I want to find the critical points of the function $f(x_1, x_2)=x_1x_2$ under the constraint $2x_1+x_2=b$.

Using the method of Lagrange multipliers I got the following:

\begin{equation*}L(x_1,x_2,\lambda )=x_1x_2-\lambda \cdot \left (2x_1+x_2-b\right )\end{equation*}

\begin{align*}&L_{x_1}(x_1,x_2,\lambda)=0 \Rightarrow x_2-2\lambda=0 \\ & L_{x_2}(x_1,x_2,\lambda)=0 \Rightarrow x_1-\lambda=0 \\ & L_{\lambda}(x_1,x_2,\lambda)=0 \Rightarrow -\left (2x_1+x_2-b\right )=0\end{align*}

Solving this system we get the solution: $${x_1}_0=\frac{b}{4}, \ {x_2}_0=\frac{b}{2}$$

So, the critical point is $\left (\frac{b}{4}, \frac{b}{2}\right )$, i.e., at this point there might be an extrema. To check what extrema (if we have) it is we do the following:
\begin{align*}&f_{x_1} =x_2 \\ & f_{x_2}=x_1 \\ & f_{x_1x_1}=0 \\ & f_{x_1x_2}=1 \\ & f_{x_2x_2}=0\end{align*}

Then: \begin{equation*}f_{x_1x_2}\left (\frac{b}{4}, \frac{b}{2}\right )=1>0 \ \text{ and } \ f_{x_1x_1}\left (\frac{b}{4}, \frac{b}{2}\right )f_{x_2x_2}\left (\frac{b}{4}, \frac{b}{2}\right )-\left (f_{x_1x_2}\left (\frac{b}{4}, \frac{b}{2}\right )\right )^2=0\cdot 0-1=-1<0\end{equation*}

Therefore, $\left (\frac{b}{4}, \frac{b}{2}\right )$ is a saddle point.

Is this correct?

Because at Wolfram there are some maxima. (Wondering)
Using the reduction method we have the following:
$2x_1+x_2=b \Rightarrow x_2=b-2x_1$.

\begin{align*}&f(x_1, x_2)=x_1x_2 \\ & h(x_1)=f(x_1, b-2x_1)=x_1\cdot (b-2x_1)=bx_1-2x_1^2\end{align*}

The first derivative is \begin{equation*}\frac{dh}{dx_1}=b-4x_1\end{equation*}

The roots of the first derivative are \begin{equation*}\frac{dh}{dx_1}=0 \Rightarrow b-4x_1=0 \Rightarrow x_1=\frac{b}{4}\end{equation*}

So, the critical point of $h(x_1)$ is $x_1=\frac{b}{4}$.
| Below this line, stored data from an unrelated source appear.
/-- NOP, KERNEL, WAIT, TIMESTAMP, COLLECTIVE and DOMAIN of a ring do what their rules say when they have started. R485, R486, R490, R491,
R393, R403, R487, R560, R568, R569, R630, R632, Table 13.9. That a write answered FENCED ends a TIMESTAMP ENGINE_FAULT is log 71. -/
def Obligations.RingCommandsDoTheirWork : Prop :=
  (∀ (r : RingId) (c : RingCmd) (s : State), (s.ring r).cmds = [c] → c.phase = .started → c.opc = 1 → Runs (.nop r) s (fun t =>
    (t.ring r).cmds = [{ c with phase := .done, status := 0, detail := 0, fin := s.now }] ∧ RingOnly (fun _ => False) r s t)) ∧
  (∀ (r : RingId) (n : CoreId) (c : RingCmd) (s : State), (s.ring r).cmds = [c] → c.phase = .started → c.opc = 2 → c.cores = [n.val] →
    s.takesPart n = true → (s.core n).parts.length < 4 → s.coreFence n = FencePhase.none → s.fget Fd.corePwr_STATE n = 0 → nhas
    s.ctrPoison (ctrKey n 63) = false → Runs (.kernel r) s (fun t => (t.core n).parts = (s.core n).parts ++
    [{ ring := r.val, seq := c.seq }] ∧ mreads t.mem (pantryKey n (0xFB00 + 64 * (nget 0 s.dispatch n % 4))) 64 = c.record r (n - bits
    (c.word 1) 15 0) ∧ MemBut (pantryKey n (0xFB00 + 64 * (nget 0 s.dispatch n % 4))) 64 s t ∧ nget 0 t.dispatch n = nget 0 s.dispatch
    n + 1 ∧ t.ctr (ctrKey n 63) = satAdd (2 ^ 64 - 1) (s.ctr (ctrKey n 63)) 1 ∧ SameCtrs (fun k => k = ctrKey n 63) s t ∧ (t.ring
    r).cmds = [{ c with phase := .running, left := 1 }] ∧ t.regs = s.regs ∧ OtherRings r s t)) ∧
  (∀ (r : RingId) (n : CoreId) (c : RingCmd) (s : State), (s.ring r).cmds = [c] → c.phase = .started → c.opc = 2 → c.cores = [n.val] →
    s.takesPart n = false → c.status < 8 → Runs (.kernel r) s (fun t => (t.ring r).cmds =
    [{ c with phase := .done, status := 8, detail := 2, left := 0, fin := s.now }] ∧ RingOnly (fun _ => False) r s t)) ∧
  (∀ (r : RingId) (c : RingCmd) (s : State), (s.ring r).cmds = [c] → c.phase = .started → c.opc = 2 → c.cores = [] → Runs (.kernel r)
    s (fun t => (t.ring r).cmds = [{ c with phase := .done, status := 0, detail := 0, fin := s.now }] ∧ RingOnly (fun _ => False) r s
    t)) ∧
  (∀ (r : RingId) (c : RingCmd) (k : Nat) (s : State), (s.ring r).cmds = [c] → c.phase = .started → c.opc = 3 → s.waitCtr (s.ringFold
    r) c = some k → s.coreFence (k / 64) = FencePhase.none → nhas s.ctrPoison k = false → c.word 3 ≤ s.ctr k → Runs (.wait r) s (fun t
    => (t.ring r).cmds = [{ c with phase := .done, status := 0, detail := 0, fin := s.now }] ∧ t =
    { s with rings := t.rings, waiters := t.waiters } ∧ OtherRings r s t)) ∧
  (∀ (r : RingId) (c : RingCmd) (k : Nat) (s : State), (s.ring r).cmds = [c] → c.phase = .started → c.opc = 3 → s.waitCtr (s.ringFold
    r) c = some k → s.coreFence (k / 64) = FencePhase.none → nhas s.ctrPoison k = false → s.ctr k < c.word 3 → nfind s.waiters (20000
    + r) = none → Runs (.wait r) s (fun t => t = { s with waiters := nset s.waiters (20000 + r) ⟨k, c.word 3, none⟩ })) ∧
  (∀ (r : RingId) (c : RingCmd) (k : Nat) (s : State), (s.ring r).cmds = [c] → c.phase = .started → c.opc = 3 → s.waitCtr (s.ringFold
    r) c = some k → s.coreFence (k / 64) ≠ FencePhase.none → Runs (.wait r) s (fun t => (t.ring r).cmds =
    [{ c with phase := .done, status := 4, detail := 0, fin := s.now }] ∧ t = { s with rings := t.rings, waiters := t.waiters } ∧
    OtherRings r s t)) ∧
  (∀ (r : RingId) (now f n off : Nat) (c : RingCmd) (s : State), (s.ring r).cmds = [c] → c.phase = .started → c.opc = 4 → c.sent =
    false → s.ringBusy r = false → s.resolveFold (s.ringFold r) 1 (c.addr 3) false (.ring r) = .here f (.pantry n off) → s.placeFenced
    f (.pantry n off) = false → isCtrOff off = false → isRescueOff off = false → Runs (.timestamp r now) s (fun t => mreads t.mem
    (pantryKey n off) 8 = leBytes 8 c.start ∧ MemBut (pantryKey n off) 8 s t ∧ (t.ring r).cmds =
    [{ c with phase := .done, status := b2n c.cut, detail := 0, fin := (s.advance now).now }] ∧ t.regs = s.regs ∧ OtherRings r s t)) ∧
  (∀ (r : RingId) (c d : RingCmd) (k : Nat) (s : State), (s.ring r).cmds = [c] → c.phase = .started → c.opc = 5 → (c.coll r
    (s.ringFold r) (s.fget Fd.groupEpoch_EPOCH) s.elapsed).reserved (c.word 5) = false →
    (let n := (c.coll r (s.ringFold r) (s.fget Fd.groupEpoch_EPOCH) s.elapsed).spans s.devSec.memberCount (s.member.getD 0);
      s.relocate (s.ringFold r) (s.ringCtx r) none [⟨2, bits (c.word 1) 31 0, c.word 2, n.1, some 0⟩, ⟨3, bits (c.word 1) 63 32,
      c.word 3, n.2, some 1⟩, c.sigUse] c = (d, true)) → s.sigTarget (s.ringFold r) (s.ringCtx r) d = none → s.collCheck (d.coll r
      (s.ringFold r) (s.fget Fd.groupEpoch_EPOCH) s.elapsed) = some k → Runs (.collective r) s (fun t => (t.ring r).cmds = [d.fails
      s.now 3 k] ∧ RingOnly (fun _ => False) r s t)) ∧
  (∀ (r : RingId) (c d : RingCmd) (x : Coll) (s : State), (s.ring r).cmds = [c] → c.phase = .started → c.opc = 5 → (c.coll r
    (s.ringFold r) (s.fget Fd.groupEpoch_EPOCH) s.elapsed).reserved (c.word 5) = false →
    (let n := (c.coll r (s.ringFold r) (s.fget Fd.groupEpoch_EPOCH) s.elapsed).spans s.devSec.memberCount (s.member.getD 0);
      s.relocate (s.ringFold r) (s.ringCtx r) none [⟨2, bits (c.word 1) 31 0, c.word 2, n.1, some 0⟩, ⟨3, bits (c.word 1) 63 32,
      c.word 3, n.2, some 1⟩, c.sigUse] c = (d, true)) → s.sigTarget (s.ringFold r) (s.ringCtx r) d = none → x = d.coll r (s.ringFold
      r) (s.fget Fd.groupEpoch_EPOCH) s.elapsed → s.collCheck x = none → x.elems ≠ 0 → s.colls = [] → s.heldColls = [] → (∀ m ∈
      s.devSec.neighbours (s.member.getD 0), (s.collPort x.fold m 0).isSome = true) → x.epoch < 2 ^ 32 → Runs (.collective r) s (fun t
      => nfind t.colls 0 = some x ∧ t.fget Fd.collSlot_BUSY 0 = 1 ∧ t.fget Fd.collSlot_COLL_ID 0 = x.id ∧ t.fget Fd.collSlot_EPOCH 0 =
      x.epoch ∧ t.fget Fd.groupStatus_OPEN = 1 ∧ (t.ring r).cmds = [{ d with phase := .running, left := 0 }] ∧ t.mem = s.mem)) ∧
  (∀ (r : RingId) (c : RingCmd) (e : Nat) (s : State), (s.ring r).cmds = [c] → c.phase = .started → c.opc = 6 → s.power = none → s.powerWait = [] →
    s.powerCheck (some (s.ringFold r)) (bits (c.word 1) 7 0) (bits (c.word 1) 47 32) (bits (c.word 1) 15 8) (bits (c.word 1) 23 16) =
    some e → Runs (.domain r) s (fun t => t.power = some ⟨some r.val, bits (c.word 1) 7 0, bits (c.word 1) 47 32, bits (c.word 1) 15
    8, bits (c.word 1) 23 16, some e, false, false⟩ ∧ t.fget Fd.powerStatus_BUSY = 1 ∧ (t.ring r).cmds =
    [{ c with phase := .running, left := 0 }] ∧ t = { s with regs := t.regs, rings := t.rings, power := t.power } ∧ SameRegs (fun q _
    => q = .powerStatus) s t ∧ OtherRings r s t)) ∧
  (∀ (r : RingId) (c : RingCmd) (n : CoreId) (s : State), (s.ring r).cmds = [c] → c.phase = .started → c.opc = 6 → s.power = none → s.powerWait = [] →
    s.reset' = none → s.underTest 1 n = false → bits (c.word 1) 7 0 = 1 → bits (c.word 1) 15 8 = 1 → bits (c.word 1) 47 32 = n.val →
    s.powerCheck (some (s.ringFold r)) 1 n 1 (bits (c.word 1) 23 16) = none → s.coreFence n = FencePhase.none → Runs (.domain r) s
    (fun t => t.power = some ⟨some r.val, 1, n.val, 1, bits (c.word 1) 23 16, none, false, false⟩ ∧ t.coreFence n = .fencing ∧
    OtherFences n s t ∧ (t.ring r).cmds = [{ c with phase := .running, left := 0 }] ∧ t.mem = s.mem)) ∧
  (∀ (r : RingId) (now f : Nat) (p : Place) (c : RingCmd) (s : State), (s.ring r).cmds = [c] → c.phase = .started → c.opc = 4 → c.sent =
    false → s.ringBusy r = false → s.resolveFold (s.ringFold r) 1 (c.addr 3) false (.ring r) = .here f p → s.placeFenced f p = true → Runs
    (.timestamp r now) s (fun t => (t.ring r).cmds = [{ c with phase := .done, status := 8, detail := 1, fin := (s.advance now).now }] ∧
    RingOnly (fun _ => False) r (s.advance now) t)) ∧
  (∀ (r : RingId) (c : RingCmd) (k : Nat) (w : Waiter) (s : State), (s.ring r).cmds = [c] → c.phase = .started → c.opc = 3 → s.waitCtr
    (s.ringFold r) c = some k → s.coreFence (k / 64) = FencePhase.none → nfind s.waiters (20000 + r) = some w → w.hit.isSome = true → Runs
    (.wait r) s (fun t => (t.ring r).cmds = [{ c with phase := .done, status := 0, detail := 0, fin := s.now }] ∧ t =
    { s with rings := t.rings, waiters := ndel s.waiters (20000 + r) } ∧ OtherRings r s t)) ∧
  (∀ (r : RingId) (c : RingCmd) (k : Nat) (s : State), (s.ring r).cmds = [c] → c.phase = .started → c.opc = 3 → s.waitCtr (s.ringFold r) c =
    some k → s.coreFence (k / 64) = FencePhase.none → (∀ w, nfind s.waiters (20000 + r) = some w → w.hit = none) → nhas s.ctrPoison k = true
    → Runs (.wait r) s (fun t => (t.ring r).cmds = [{ c with phase := .done, status := 9, detail := 3, fin := s.now }] ∧ t =
    { s with rings := t.rings, waiters := ndel s.waiters (20000 + r) } ∧ OtherRings r s t)) ∧
  (∀ (r : RingId) (n : CoreId) (c : RingCmd) (s : State), (s.ring r).cmds = [c] → c.phase = .started → c.opc = 2 → n.val ∈ c.cores →
    s.takesPart n = true → 4 ≤ (s.core n).parts.length → Runs (.kernel r) s (Same s)) ∧
  (∀ (r : RingId) (n : CoreId) (c : RingCmd) (s : State), (s.ring r).cmds = [c] → c.phase = .started → c.opc = 2 → c.cores = [n.val] →
    s.takesPart n = true → (s.core n).parts.length < 4 → (s.coreFence n ≠ FencePhase.none ∨ s.fget Fd.corePwr_STATE n ≠ 0) → c.status < 4 →
    Runs (.kernel r) s (fun t => (t.ring r).cmds = [{ c with phase := .done, status := 4, detail := 0, left := 0, fin := s.now }] ∧ RingOnly
    (fun _ => False) r s t)) ∧
  (∀ (r : RingId) (n m : CoreId) (c : RingCmd) (s : State), n ≠ m → (s.ring r).cmds = [c] → c.phase = .started → c.opc = 2 → c.cores =
    [n.val, m.val] → (∀ k ∈ [n, m], s.takesPart k = true ∧ (s.core k).parts.length < 4 ∧ s.coreFence k = FencePhase.none ∧ s.fget
    Fd.corePwr_STATE k = 0 ∧ nhas s.ctrPoison (ctrKey k 63) = false) → Runs (.kernel r) s (fun t => (∀ k ∈ [n, m], (t.core k).parts =
    (s.core k).parts ++ [{ ring := r.val, seq := c.seq }] ∧ mreads t.mem (pantryKey k (0xFB00 + 64 * (nget 0 s.dispatch k % 4))) 64 =
    c.record r (k - bits (c.word 1) 15 0) ∧ nget 0 t.dispatch k = nget 0 s.dispatch k + 1 ∧ t.ctr (ctrKey k 63) = satAdd (2 ^ 64 - 1)
    (s.ctr (ctrKey k 63)) 1) ∧ (t.ring r).cmds = [{ c with phase := .running, left := 2 }] ∧ t.regs = s.regs ∧ OtherRings r s t)) ∧
  (∀ (r : RingId) (c : RingCmd) (p : PowerRun) (s : State), (s.ring r).cmds = [c] → c.phase = .started → c.opc = 6 → s.power = some p →
    (s.powerWait.any fun q => q.ring == some r.val) = false → Runs (.domain r) s (fun t => t = { s with powerWait := t.powerWait } ∧
    t.powerWait = s.powerWait ++ [⟨some r.val, bits (c.word 1) 7 0, bits (c.word 1) 47 32, bits (c.word 1) 15 8, bits (c.word 1) 23 16, none,
    false, false⟩])) ∧
  (∀ (r : RingId) (s : State), (∀ c ∈ (s.ring r).cmds, c.phase ≠ .started) → Runs (.nop r) s (Same s) ∧ Runs (.kernel r) s (Same s) ∧ Runs
    (.wait r) s (Same s) ∧ Runs (.timestamp r 0) s (fun t => t = s.advance 0) ∧ Runs (.collective r) s (Same s) ∧ Runs (.domain r) s (Same
    s))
Therefore, the critical point for $f(x_1, x_2)$ is \begin{equation*}(x_1, x_2)=\left (\frac{b}{4}, b-2x_1\right )=\left (\frac{b}{4}, b-2\cdot \frac{b}{4}\right )=\left (\frac{b}{4}, b- \frac{b}{2}\right )=\left (\frac{b}{4}, \frac{b}{2}\right )\end{equation*}

The second deivative is \begin{equation*}\frac{d^2h}{dx_1^2}=-4<0\end{equation*}

So, at $x_1=\frac{b}{4}$ the function $h(x_1)$ has a maximum.

Therefore, the function $f(x_1, x_2)$ has a maximum at \begin{equation*} \left (\frac{b}{4}, \frac{b}{2}\right )\end{equation*}

The maximum is equal to \begin{equation*}f\left (\frac{b}{4}, \frac{b}{2}\right )=\frac{b}{4}\cdot \frac{b}{2}=\frac{b^2}{8}\end{equation*} Why do we get, using that method, a maximum, and by the other one a saddle point? (Wondering)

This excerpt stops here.